Taking advantage of the absence of his father, the girl visits Rishyaçriñga in his forest cell, giving him to understand that she is a Hermit, like himself, which the boy, in his innocence, believes. He is so fascinated by her appearance and caresses that, on her leaving him, he, deep in thought of the lovely visitor, forgets, for the first time, his religious duties.
On his father’s return he innocently relates what has happened, and the father warns him that fiends in this fair disguise strive to tempt hermits to their undoing. The next time the father is absent the temptress, watching her opportunity, returns, and persuades the boy to accompany her to her ‘Hermitage’ which she assures him, is far more beautiful than his own.

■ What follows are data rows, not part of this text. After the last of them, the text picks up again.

-- ==== Sys2Proof/Machine/ResetCommands.lean ====
section
/-! DEFINITION. HARDWARE_RESET and RESET_RELEASE, the RESTART values of the blocks, and the HELLO a station queues of
itself (chapter 10). -/

namespace Sys2Proof.Machine

/-- The contents of a HELLO queued now (R160). -/
def State.helloNow (s : State) (fresh : Bool) : HelloContents :=
  { fresh := fresh, configured := s.setup.profile.isSome, rank := s.prof.rank, roles := s.prof.roles,
    sensorCount := s.prof.n, exitB := s.prof.exitB != 0 }

/-- A HELLO of this station is queued, broadcast (R160). -/
def State.requestHello (s : State) (fresh : Bool) : State :=
  s.requestReport broadcast (.hello (s.helloNow fresh))

/-- HARDWARE_RESET (R118, 10.2): every item takes its reset value and RST_N is low; what the other parties do to the
halt line is theirs (DESIGN CHOICE, log 7). -/
def execHardwareReset (s : State) : Host.Outcome State Fault Refusal :=
  .next
    { State.reset with
      path := { State.reset.path with othersHold := s.path.othersHold }
      eventsDrawn := s.eventsDrawn
      pending := s.pending }

/-- A sensor at its first sample (R41): the sample is the stable level, and no edge comes of it. -/
def sampledSensor (l : Level) : Sensor :=
  { pin := l, mode := .followed, stable := l, candidate := none }

/-- The cover switch at its first sample (R41). -/
def sampledCover (l : CoverLevel) : Cover :=
  { pin := l, level := l, candidate := none }

/-- The release of reset (R158, R41, R156): the straps and the first samples are taken, and with valid straps the fresh
HELLO is queued. -/
def State.releaseReset (s : State) (straps : BitVec 4) (sns : Vector Level 4) (cvr : CoverLevel) : State :=
  (({ s with inReset := false }.updSetup fun u => { u with straps := straps }).updFront fun _ =>
    { sensors := sns.map sampledSensor, cover := sampledCover cvr }).requestHello true

/-- RESET_RELEASE (R158). Out of reset RST_N is high already, and the command leaves the state as it is (DEDUCED, log
10). -/
def execResetRelease (straps : BitVec 4) (sns : Vector Level 4) (cvr : CoverLevel) (s : State) :
    Host.Outcome State Fault Refusal :=
  .next (if s.inReset then s.releaseReset straps sns cvr else s)

/-- A sensor at RESTART (R41): followed again, its candidate discarded uncounted, its stable level kept. -/
def Sensor.restarted (x : Sensor) : Sensor :=
  { x with mode := .followed, candidate := none }

/-- Every block takes its RESTART values (R118, R159, 10.2; R156 for the queues and the attempt). -/
def State.restartBlocks (s : State) : State :=
  { s.toState .unconfigured with
    window := { s.window with currentSpeed := none, pendingSpeed := none }
    front := { s.front with sensors := s.front.sensors.map Sensor.restarted }
    tracker := Tracker.empty
    jam := JamMonitor.clear
    setup := { s.setup with profile := none }
    census := none
    link := { s.link with urgent := [], path := [], report := [], attempt := none, txEnable := false } }.updPath
    fun c => { c with epoch := 0 }

end Sys2Proof.Machine
end

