-- ==== Sys2Proof/Machine/FrameOwners.lean ====
section
/-! DEFINITION. What the owner of each frame type does with a received frame (R148): SETUP, HELLO, LAUNCH, HANDOFF,
TAKEN, SPEED, RESUME, RESTART, QUERY, JAM and the frames a station does not take (chapters 2, 4 to 10). -/

namespace Sys2Proof.Machine

/-- A command is handed on from source 0 alone; from any other source the refused counter goes up (R148). -/
def State.commandFrom (s : State) (source : Byte) (f : State → State) : State :=
  if source == 0 then f s else s.count .refused

/-! ## SETUP (R163 to R167) -/

/-- The sensors take the profile's filter modes, each from its present stable level with no candidate (R41). -/
def FrontEnd.withModes (e : FrontEnd) (p : Profile) : FrontEnd :=
  { e with
    sensors := Vector.ofFn fun k : Fin 4 => { e.sensors[k] with mode := inputModeOf p k.val, candidate := none } }

/-- The steps of an accepted SETUP before LINKING is entered (R167, steps 1 to 5). -/
def State.storeSetup (s : State) (f : SetupFrame) : State :=
  (((((s.updSetup fun u => { u with profile := some (profileOf f) }).countBy .clamp (setupClamps f)).updPath fun c =>
    { c with epoch := f.epoch }).updWindow fun w =>
      { w with currentSpeed := some (profileOf f).speed, pendingSpeed := none }).updFront fun e =>
        e.withModes (profileOf f)).requestHello false

/-- A SETUP is refused at a station with a strap fault, in any state but UNCONFIGURED, and with a structural fault
(R163). -/
def State.refusesSetup (s : State) (f : SetupFrame) : Bool :=
  match s.stationNumber with
  | none => true
  | some own => s.path.state != .unconfigured || setupFaulty own f

/-- A SETUP received (R163). -/
def State.setupReceived (s : State) (source : Byte) (f : SetupFrame) : State :=
  s.commandFrom source fun s =>
    if s.refusesSetup f then s.count .refused else (s.storeSetup f).enterLinking

/-! ## HELLO (R161, R162) -/

/-- A non-fresh HELLO of this station waits in the REPORT queue, not started (R162). -/
def Entry.waitingHello (e : Entry) : Bool :=
  match e.body with
  | .hello c => !c.fresh && !e.started
  | .jam _ | .handoff _ _ | .taken _ | .census _ | .notice _ | .status _ => false

/-- The roster entry a HELLO gives its sender (R162, step 1). -/
def entryOfHello (f : HelloFrame) : RosterEntry :=
  { configured := f.configured && !f.fresh, rank := helloRank f.rank, roles := f.roles }

/-- The reply to a fresh HELLO (R162, step 2). -/
def State.replyHello (s : State) (f : HelloFrame) : State :=
  if f.fresh && !s.link.report.any Entry.waitingHello then s.requestHello false else s

/-- A station is named in the profile as a neighbour (R80). -/
def State.isNeighbour (s : State) (n : Nat) : Bool :=
  s.prof.neighbours.contains n

/-- The PEER jam of a fresh HELLO from a neighbour in RUN (R162, step 3). -/
def State.peerJam (s : State) (n : Nat) (f : HelloFrame) : State :=
  if f.fresh && s.isNeighbour n && s.path.state == .run then s.raiseJams [peerReport] else s

/-- What a changed roster entry does to the state: a neighbour become unconfigured takes STANDBY to LINKING (R104); in
LINKING the conditions are judged (R102). -/
def State.rosterChanged (s : State) (n : Nat) (old new : RosterEntry) : State :=
  match s.path.state with
  | .standby => if s.isNeighbour n && old.configured && !new.configured then s.enterLinking else s
  | .linking => if old = new then s else s.judgeLinking
  | .unconfigured | .run | .decide | .runout | .stopping | .held | .clearing | .verify | .lockout => s

/-- A HELLO taken from station `n` (R162). -/
def State.takeHello (s : State) (n : Nat) (f : HelloFrame) : State :=
  (((s.setRosterEntry n (entryOfHello f)).replyHello f).peerJam n f).rosterChanged n (s.rosterEntry n) (entryOfHello f)

/-- A HELLO received (R161). -/
def State.helloReceived (s : State) (source : Byte) (f : HelloFrame) : State :=
  if s.stationNumber = some source.toNat then s
  else if 1 ≤ source.toNat ∧ source.toNat ≤ 14 then s.takeHello source.toNat f
  else s.count .refused

/-! ## LAUNCH (R62 to R64) -/

/-- The reason a LAUNCH is refused for, the first that holds (R62). -/
def State.launchRefusal (s : State) (id : SheetId) : Option RefuseReason :=
  if s.path.state ≠ .run then some .notRun
  else if s.prof.roles.feed = false then some .notFeed
  else if s.tableFull then some .tableFull
  else if s.holdsSheet id then some .duplicate
  else none

/-- A LAUNCH received (R62 to R64). -/
def State.launchReceived (s : State) (source : Byte) (tag : WireTag) : State :=
  s.commandFrom source fun s =>
    match s.launchRefusal tag.sheetId with
    | some reason => (s.count .refused).requestReport jobStation (.notice (.refused tag.sheetId reason))
    | none => s.createRecord tag .launch (tickPlus s.now s.prof.pickDelay)

/-! ## HANDOFF (R68 to R70) -/

/-- HANDOFF_AIR, in ticks (R31). -/
def handoffAir : Nat := 2

/-- The entry anchor of a HANDOFF: receipt tick - age - 2 (R13, R26). -/
def State.handoffAnchor (s : State) (age : BitVec 16) : Tick :=
  s.now - BitVec.ofNat 16 (ageRead age) - BitVec.ofNat 16 handoffAir

/-- A HANDOFF from a configured upstream, in a state in which records are created (R69, R70). -/
def State.takeHandoff (s : State) (tag : WireTag) (source : Source) (age : BitVec 16) : State :=
  if s.tableFull then s.raiseJams [{ kind := .tableFull, sensor := none, sheetId := some tag.sheetId }]
  else if s.holdsSheet tag.sheetId then
    s.raiseJams [{ kind := .duplicate, sensor := none, sheetId := some tag.sheetId }]
  else s.createRecord tag source (s.handoffAnchor age)

/-- A HANDOFF received (R68, R69). -/
def State.handoffReceived (s : State) (source : Byte) (tag : WireTag) (age : BitVec 16) : State :=
  match upstreamOf s.prof source.toNat with
  | none => s.count .refused
  | some up => if matchingState s.path.state then s.takeHandoff tag up age else s.count .refused

/-! ## TAKEN (R72, R73) -/

/-- The record a TAKEN may confirm: OUTBOUND, not output-bound, taken no (R72). -/
def takenChoice (id : SheetId) (r : Record) : Bool :=
  r.isSheet id && r.phase == .outbound && r.outputBound == some false && r.taken == some false

/-- A TAKEN accepted for the first record that satisfies `p` (R73). -/
def State.acceptTaken (s : State) (p : Record → Bool) (r : Record) : State :=
  if r.trailIndex = s.prof.n then (s.pass p).judgeGate.judgeRunout
  else s.updTable (updateFirst p fun x => { x with taken := some true })

/-- A TAKEN received (R72). -/
def State.takenReceived (s : State) (source : Byte) (id : SheetId) : State :=
  match s.tracker.table.find? (takenChoice id) with
  | none => s.count .refused
  | some r =>
    if matchingState s.path.state && source.toNat == s.prof.exitStation r.exit && source != 0 then
      s.acceptTaken (takenChoice id) r
    else s.count .refused

/-! ## SPEED, RESUME, RESTART, QUERY -/

/-- A SPEED value accepted (R36): clamped with a count, current with an empty table, pending otherwise. -/
def State.takeSpeed (s : State) (value : Nat) : State :=
  let v := clampTo 50 1600 value
  (s.countIf (v != value) .clamp).updWindow fun w =>
    if s.tracker.table.isEmpty then { w with currentSpeed := some v, pendingSpeed := none }
    else { w with pendingSpeed := some v }

/-- A SPEED received (R36). -/
def State.speedReceived (s : State) (source : Byte) (value : BitVec 16) : State :=
  s.commandFrom source fun s =>
    if s.path.state = .unconfigured then s.count .refused else s.takeSpeed value.toNat

/-- An accepted RESUME (R105): the epoch, the jam items, the census, and RUN. -/
def State.acceptResume (s : State) (epoch : Byte) : State :=
  (((s.updPath fun c => { c with epoch := epoch }).updJam fun _ => JamMonitor.clear).setCensus none).toState .run

/-- A RESUME received (R105). -/
def State.resumeReceived (s : State) (source : Byte) (epoch : Byte) : State :=
  s.commandFrom source fun s =>
    if s.path.state = .standby ∧ s.path.lineHigh = true ∧ epoch ≠ s.path.epoch then s.acceptResume epoch
    else s.count .refused

/-- A RESTART received (R169): with a strap fault it changes nothing; otherwise the blocks restart and the fresh HELLO
is queued. -/
def State.restartReceived (s : State) (source : Byte) : State :=
  s.commandFrom source fun s => if s.strapFault then s else s.restartBlocks.requestHello true

/-- The STATUS frame built from the values current now (R154). -/
def State.statusNow (s : State) : StatusContents :=
  { state := s.path.state
    epoch := s.path.epoch
    recordCount := s.tracker.table.length
    capture := s.jam.capture
    laterSet := s.jam.laterSet
    laterCount := s.jam.laterCount
    highestRank := s.jam.highestRank
    currentSpeed := s.window.currentSpeed
    pendingSpeed := s.window.pendingSpeed
    configured := s.setup.roster.map fun e => e.configured
    levels := s.front.sensors.map fun x => x.stable
    cover := s.front.cover.level
    lineHigh := s.path.lineHigh
    counters := s.counters }

/-- A QUERY received with its census flag clear (R154). -/
def State.queryStatusReceived (s : State) (source : Byte) : State :=
  s.commandFrom source fun s => s.requestReport jobStation (.status s.statusNow)

/-- A QUERY received with its census flag set (R142). -/
def State.queryCensusReceived (s : State) (source : Byte) : State :=
  s.commandFrom source fun s =>
    match s.census with
    | some c => s.queueCensus c
    | none => s.count .refused

/-! ## JAM (R89, R90) -/

/-- What a JAM frame taken in RUN, DECIDE, RUNOUT or STOPPING from another source than this station carries, where it is
to be recorded (R89). -/
def State.jamAccepted (s : State) (source : Nat) (f : JamFrame) : Option JamContents :=
  if 1 ≤ source ∧ source ≤ 14 ∧ f.epoch = s.path.epoch then jamRead f else none

/-- A JAM received (R89 to R91): ignored uncounted outside the four states and from this station's own number, whatever
else it holds (DESIGN CHOICE for a frame of its own number that is also refusable: log 25); refused with a count for its
source (DEDUCED, log 11), its fields or its epoch; otherwise recorded and answered. -/
def State.jamReceived (s : State) (source : Byte) (f : JamFrame) : State :=
  if matchingState s.path.state = false ∨ s.stationNumber = some source.toNat then s
  else
    match s.jamAccepted source.toNat f with
    | none => s.count .refused
    | some c => (s.updJam fun j => j.afterFrame source.toNat c).remoteJam c.rank

/-- A CENSUS, NOTICE or STATUS received: handed to no block, and the refused counter goes up (R148). -/
def State.untakenReceived (s : State) : State :=
  s.count .refused

end Sys2Proof.Machine
end

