/-- A LEAD that no record takes: with no record awaiting it a STRAY, naming no sheet; outside STOPPING with one whose
early tick is after the capture an EARLY, naming the first INBOUND record at sensor 0 and the oldest awaiting record
elsewhere (R44, R46, R56). Each is an own jam, and no record is changed by it but that a stop disarms deadlines. -/
def Obligations.LeadsUnmatched : Prop :=
  ∀ (s : State) (c : Tick), matchingState s.path.state = true →
    ((∀ x ∈ s.tracker.table, x.phase ≠ .inbound) →
        s.takeEdge 0 .covered c = s.raiseJams [{ kind := .stray, sensor := some 0, sheetId := none }])
      ∧ (∀ k, 1 ≤ k → (∀ x ∈ s.tracker.table, ¬(x.phase ≠ .inbound ∧ x.leadIndex = k)) →
          s.takeEdge k .covered c = s.raiseJams [{ kind := .stray, sensor := some k, sheetId := none }])
      ∧ (s.path.state ≠ .stopping → ∀ (pre post : List Record) (r : Record), s.tracker.table = pre ++ r :: post →
          ((∀ x ∈ pre, x.phase ≠ .inbound) → r.phase = .inbound →
              (∀ x ∈ s.tracker.table, x.phase = .inbound → ∃ v, x.leadWindow = some v ∧ before c v.early = true) →
              s.takeEdge 0 .covered c
                = s.raiseJams [{ kind := .early, sensor := some 0, sheetId := some r.tag.sheetId }])
            ∧ ∀ k v, 1 ≤ k → (∀ x ∈ pre, ¬(x.phase ≠ .inbound ∧ x.leadIndex = k)) → r.phase ≠ .inbound →
                r.leadIndex = k → r.leadWindow = some v → before c v.early = true →
                s.takeEdge k .covered c
                  = s.raiseJams [{ kind := .early, sensor := some k, sheetId := some r.tag.sheetId }])
      ∧ ∀ r : JamReport, (s.raiseJams [r]).tracker.table.map Record.disarmed = s.tracker.table.map Record.disarmed

/-- A matched TRAIL (R50, R51, R56): the trail index rises, and the trail window for the next sensor is computed while
the lead index exceeds it; at the exit sensor an output-bound record is a delivery (R15, R18) and an OUTBOUND record
with taken yes a pass (R16), removed from the table with the table-empty signal where none is left (R20, R37), and any
other stays. At level TRACE its notice is queued (R61; its length is measured before a pending speed is applied: log
12). In RUNOUT a removal that leaves no RESIDENT and no OUTBOUND record leads to STOPPING (R109, R125). -/
def Obligations.TrailsMatched : Prop :=
  ∀ (s : State) (k : Nat) (c : Tick) (r : Record) (pre post : List Record) (w : Window),
    matchingState s.path.state = true → s.tracker.table = pre ++ r :: post →
    (∀ x ∈ pre, ¬(x.trailIndex = k ∧ k < x.leadIndex)) →
    r.trailIndex = k → k < r.leadIndex → r.leadIndex ≤ s.prof.n → r.trailWindow = some w → inTime s w c →
    let noted (t : State) := noticed t (trailNotices s k r c)
    let delivery := r.phase = .outbound ∧ r.outputBound = some true
    let pass := r.phase = .outbound ∧ r.outputBound ≠ some true ∧ r.taken = some true
    let gone := withRemoval s (pre ++ post)
    let kept := s.tracker.runOut.filter fun x => x.sheetId != r.tag.sheetId
    let delivered :=
      if s.path.state = .runout then
        { gone with
          tracker :=
            { gone.tracker with
              lastDelivered := some r.tag
              runOut := (if 8 ≤ kept.length then kept.drop 1 else kept) ++ [r.tag] }
          counters :=
            { s.counters with
              delivered := raised s.counters.delivered 1
              reportDrop := raised s.counters.reportDrop (if 8 ≤ kept.length then 1 else 0) } }
      else
        { gone with
          tracker := { gone.tracker with lastDelivered := some r.tag }
          counters := { s.counters with delivered := raised s.counters.delivered 1 } }
    let passed := { gone with counters := { s.counters with passed := raised s.counters.passed 1 } }
    let ends := s.path.state = .runout ∧ ∀ x ∈ pre ++ post, x.phase = .inbound
    (k + 1 < r.leadIndex →
        s.takeEdge k .clear c
          = noted
            { withTable s
                (pre
                  ++ { r with
                        trailIndex := k + 1
                        trailWindow := some (trailWindowOf s r.tag.length (r.leadCaptures.getD (k + 1) 0)) } :: post)
              with
              counters :=
                { s.counters with
                  clamp := raised s.counters.clamp (saturations [trailOffsetsOf s r.tag.length]) } })
      ∧ (k + 1 = r.leadIndex → k + 1 < s.prof.n ∨ ¬(delivery ∨ pass) →
          s.takeEdge k .clear c
            = noted (withTable s (pre ++ { r with trailIndex := k + 1, trailWindow := none } :: post)))
      ∧ (k + 1 = s.prof.n → delivery →
          (¬ends → s.takeEdge k .clear c = noted delivered)
            ∧ (ends → s.takeEdge k .clear c = stoppedQuietly (noted delivered)))
      ∧ (k + 1 = s.prof.n → pass →
          (¬ends → s.takeEdge k .clear c = noted passed)
            ∧ (ends → s.takeEdge k .clear c = stoppedQuietly (noted passed)))
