-- ==== Sys2Proof/Laws/State.lean ====
section
/-! SUPPORT. What each update of the state does to each of its blocks: one lemma per block and update. -/

namespace Sys2Proof.Machine

/-! ## Updates of one block -/

@[simp] theorem State.updWindow_inReset (s : State) (f : WindowUnit → WindowUnit) : (s.updWindow f).inReset = s.inReset := rfl
@[simp] theorem State.updWindow_window (s : State) (f : WindowUnit → WindowUnit) : (s.updWindow f).window = f s.window := rfl
@[simp] theorem State.updWindow_front (s : State) (f : WindowUnit → WindowUnit) : (s.updWindow f).front = s.front := rfl
@[simp] theorem State.updWindow_tracker (s : State) (f : WindowUnit → WindowUnit) : (s.updWindow f).tracker = s.tracker := rfl
@[simp] theorem State.updWindow_jam (s : State) (f : WindowUnit → WindowUnit) : (s.updWindow f).jam = s.jam := rfl
@[simp] theorem State.updWindow_path (s : State) (f : WindowUnit → WindowUnit) : (s.updWindow f).path = s.path := rfl
@[simp] theorem State.updWindow_setup (s : State) (f : WindowUnit → WindowUnit) : (s.updWindow f).setup = s.setup := rfl
@[simp] theorem State.updWindow_census (s : State) (f : WindowUnit → WindowUnit) : (s.updWindow f).census = s.census := rfl
@[simp] theorem State.updWindow_link (s : State) (f : WindowUnit → WindowUnit) : (s.updWindow f).link = s.link := rfl
@[simp] theorem State.updWindow_counters (s : State) (f : WindowUnit → WindowUnit) : (s.updWindow f).counters = s.counters := rfl
@[simp] theorem State.updWindow_eventsDrawn (s : State) (f : WindowUnit → WindowUnit) : (s.updWindow f).eventsDrawn = s.eventsDrawn := rfl
@[simp] theorem State.updWindow_pending (s : State) (f : WindowUnit → WindowUnit) : (s.updWindow f).pending = s.pending := rfl

@[simp] theorem State.updFront_inReset (s : State) (f : FrontEnd → FrontEnd) : (s.updFront f).inReset = s.inReset := rfl
@[simp] theorem State.updFront_window (s : State) (f : FrontEnd → FrontEnd) : (s.updFront f).window = s.window := rfl
@[simp] theorem State.updFront_front (s : State) (f : FrontEnd → FrontEnd) : (s.updFront f).front = f s.front := rfl
@[simp] theorem State.updFront_tracker (s : State) (f : FrontEnd → FrontEnd) : (s.updFront f).tracker = s.tracker := rfl
@[simp] theorem State.updFront_jam (s : State) (f : FrontEnd → FrontEnd) : (s.updFront f).jam = s.jam := rfl
@[simp] theorem State.updFront_path (s : State) (f : FrontEnd → FrontEnd) : (s.updFront f).path = s.path := rfl
@[simp] theorem State.updFront_setup (s : State) (f : FrontEnd → FrontEnd) : (s.updFront f).setup = s.setup := rfl
@[simp] theorem State.updFront_census (s : State) (f : FrontEnd → FrontEnd) : (s.updFront f).census = s.census := rfl
@[simp] theorem State.updFront_link (s : State) (f : FrontEnd → FrontEnd) : (s.updFront f).link = s.link := rfl
@[simp] theorem State.updFront_counters (s : State) (f : FrontEnd → FrontEnd) : (s.updFront f).counters = s.counters := rfl
@[simp] theorem State.updFront_eventsDrawn (s : State) (f : FrontEnd → FrontEnd) : (s.updFront f).eventsDrawn = s.eventsDrawn := rfl
@[simp] theorem State.updFront_pending (s : State) (f : FrontEnd → FrontEnd) : (s.updFront f).pending = s.pending := rfl

@[simp] theorem State.updTracker_inReset (s : State) (f : Tracker → Tracker) : (s.updTracker f).inReset = s.inReset := rfl
@[simp] theorem State.updTracker_window (s : State) (f : Tracker → Tracker) : (s.updTracker f).window = s.window := rfl
@[simp] theorem State.updTracker_front (s : State) (f : Tracker → Tracker) : (s.updTracker f).front = s.front := rfl
@[simp] theorem State.updTracker_tracker (s : State) (f : Tracker → Tracker) : (s.updTracker f).tracker = f s.tracker := rfl
@[simp] theorem State.updTracker_jam (s : State) (f : Tracker → Tracker) : (s.updTracker f).jam = s.jam := rfl
@[simp] theorem State.updTracker_path (s : State) (f : Tracker → Tracker) : (s.updTracker f).path = s.path := rfl
@[simp] theorem State.updTracker_setup (s : State) (f : Tracker → Tracker) : (s.updTracker f).setup = s.setup := rfl
@[simp] theorem State.updTracker_census (s : State) (f : Tracker → Tracker) : (s.updTracker f).census = s.census := rfl
@[simp] theorem State.updTracker_link (s : State) (f : Tracker → Tracker) : (s.updTracker f).link = s.link := rfl
@[simp] theorem State.updTracker_counters (s : State) (f : Tracker → Tracker) : (s.updTracker f).counters = s.counters := rfl
@[simp] theorem State.updTracker_eventsDrawn (s : State) (f : Tracker → Tracker) : (s.updTracker f).eventsDrawn = s.eventsDrawn := rfl
@[simp] theorem State.updTracker_pending (s : State) (f : Tracker → Tracker) : (s.updTracker f).pending = s.pending := rfl

@[simp] theorem State.updJam_inReset (s : State) (f : JamMonitor → JamMonitor) : (s.updJam f).inReset = s.inReset := rfl
@[simp] theorem State.updJam_window (s : State) (f : JamMonitor → JamMonitor) : (s.updJam f).window = s.window := rfl
@[simp] theorem State.updJam_front (s : State) (f : JamMonitor → JamMonitor) : (s.updJam f).front = s.front := rfl
@[simp] theorem State.updJam_tracker (s : State) (f : JamMonitor → JamMonitor) : (s.updJam f).tracker = s.tracker := rfl
@[simp] theorem State.updJam_jam (s : State) (f : JamMonitor → JamMonitor) : (s.updJam f).jam = f s.jam := rfl
@[simp] theorem State.updJam_path (s : State) (f : JamMonitor → JamMonitor) : (s.updJam f).path = s.path := rfl
@[simp] theorem State.updJam_setup (s : State) (f : JamMonitor → JamMonitor) : (s.updJam f).setup = s.setup := rfl
@[simp] theorem State.updJam_census (s : State) (f : JamMonitor → JamMonitor) : (s.updJam f).census = s.census := rfl
@[simp] theorem State.updJam_link (s : State) (f : JamMonitor → JamMonitor) : (s.updJam f).link = s.link := rfl
@[simp] theorem State.updJam_counters (s : State) (f : JamMonitor → JamMonitor) : (s.updJam f).counters = s.counters := rfl
@[simp] theorem State.updJam_eventsDrawn (s : State) (f : JamMonitor → JamMonitor) : (s.updJam f).eventsDrawn = s.eventsDrawn := rfl
@[simp] theorem State.updJam_pending (s : State) (f : JamMonitor → JamMonitor) : (s.updJam f).pending = s.pending := rfl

So soon as Rishyaçriñga is safely on board the ship sails, the lad is carried to the capital of the rainless land, the King gives him his daughter as wife, and so soon as the marriage is consummated the spell is broken, and rain falls in abundance.
Professor von Schroeder points out that there is little doubt that, in certain earlier versions of the tale, the King’s daughter herself played the rôle of temptress.
There is no doubt that a ceremonial ‘marriage’ very frequently formed a part of the ‘Fertility’ ritual, and was supposed to be specially efficacious in bringing about the effect desired.[9] The practice subsists in Indian ritual to this hour, and the surviving traces in European Folk-custom have been noted in full by Mannhardt in his exhaustive work on Wald und Feld-Kulte; its existence in Classic times is well known, and it is certainly one of the living Folk-customs for which a well-attested chain of descent can be cited. Professor von Schroeder remarks that the efficacy of the rite appears to be enhanced by the previous strict observance of the rule of chastity by the officiant.[10]
What, however, is of more immediate interest for our purpose is the fact that the Rishyaçriñga story does, in effect, possess certain curious points of contact with the Grail tradition.
Thus, the lonely upbringing of the youth in a forest, far from the haunts of men, his absolute ignorance of the existence of human beings other than his parent and himself, present a close parallel to the accounts of Perceval’s youth and woodland life, as related in the Grail romances.[11]
In Gerbert’s continuation we are told that the marriage of the hero is an indispensable condition of achieving the Quest, a detail which must have been taken over from an earlier version, as Gerbert proceeds to stultify himself by describing the solemnities of the marriage, and the ceremonial blessing of the nuptial couch, after which hero and heroine simultaneously agree to live a life of strict chastity, and are rewarded by the promise that the Swan Knight shall be their descendant—a tissue of contradictions which can only be explained by the mal-à-droit blending of two versions, one of which knew the hero as wedded, the other, as celibate. There can be no doubt that the original Perceval story included the marriage of the hero.[12]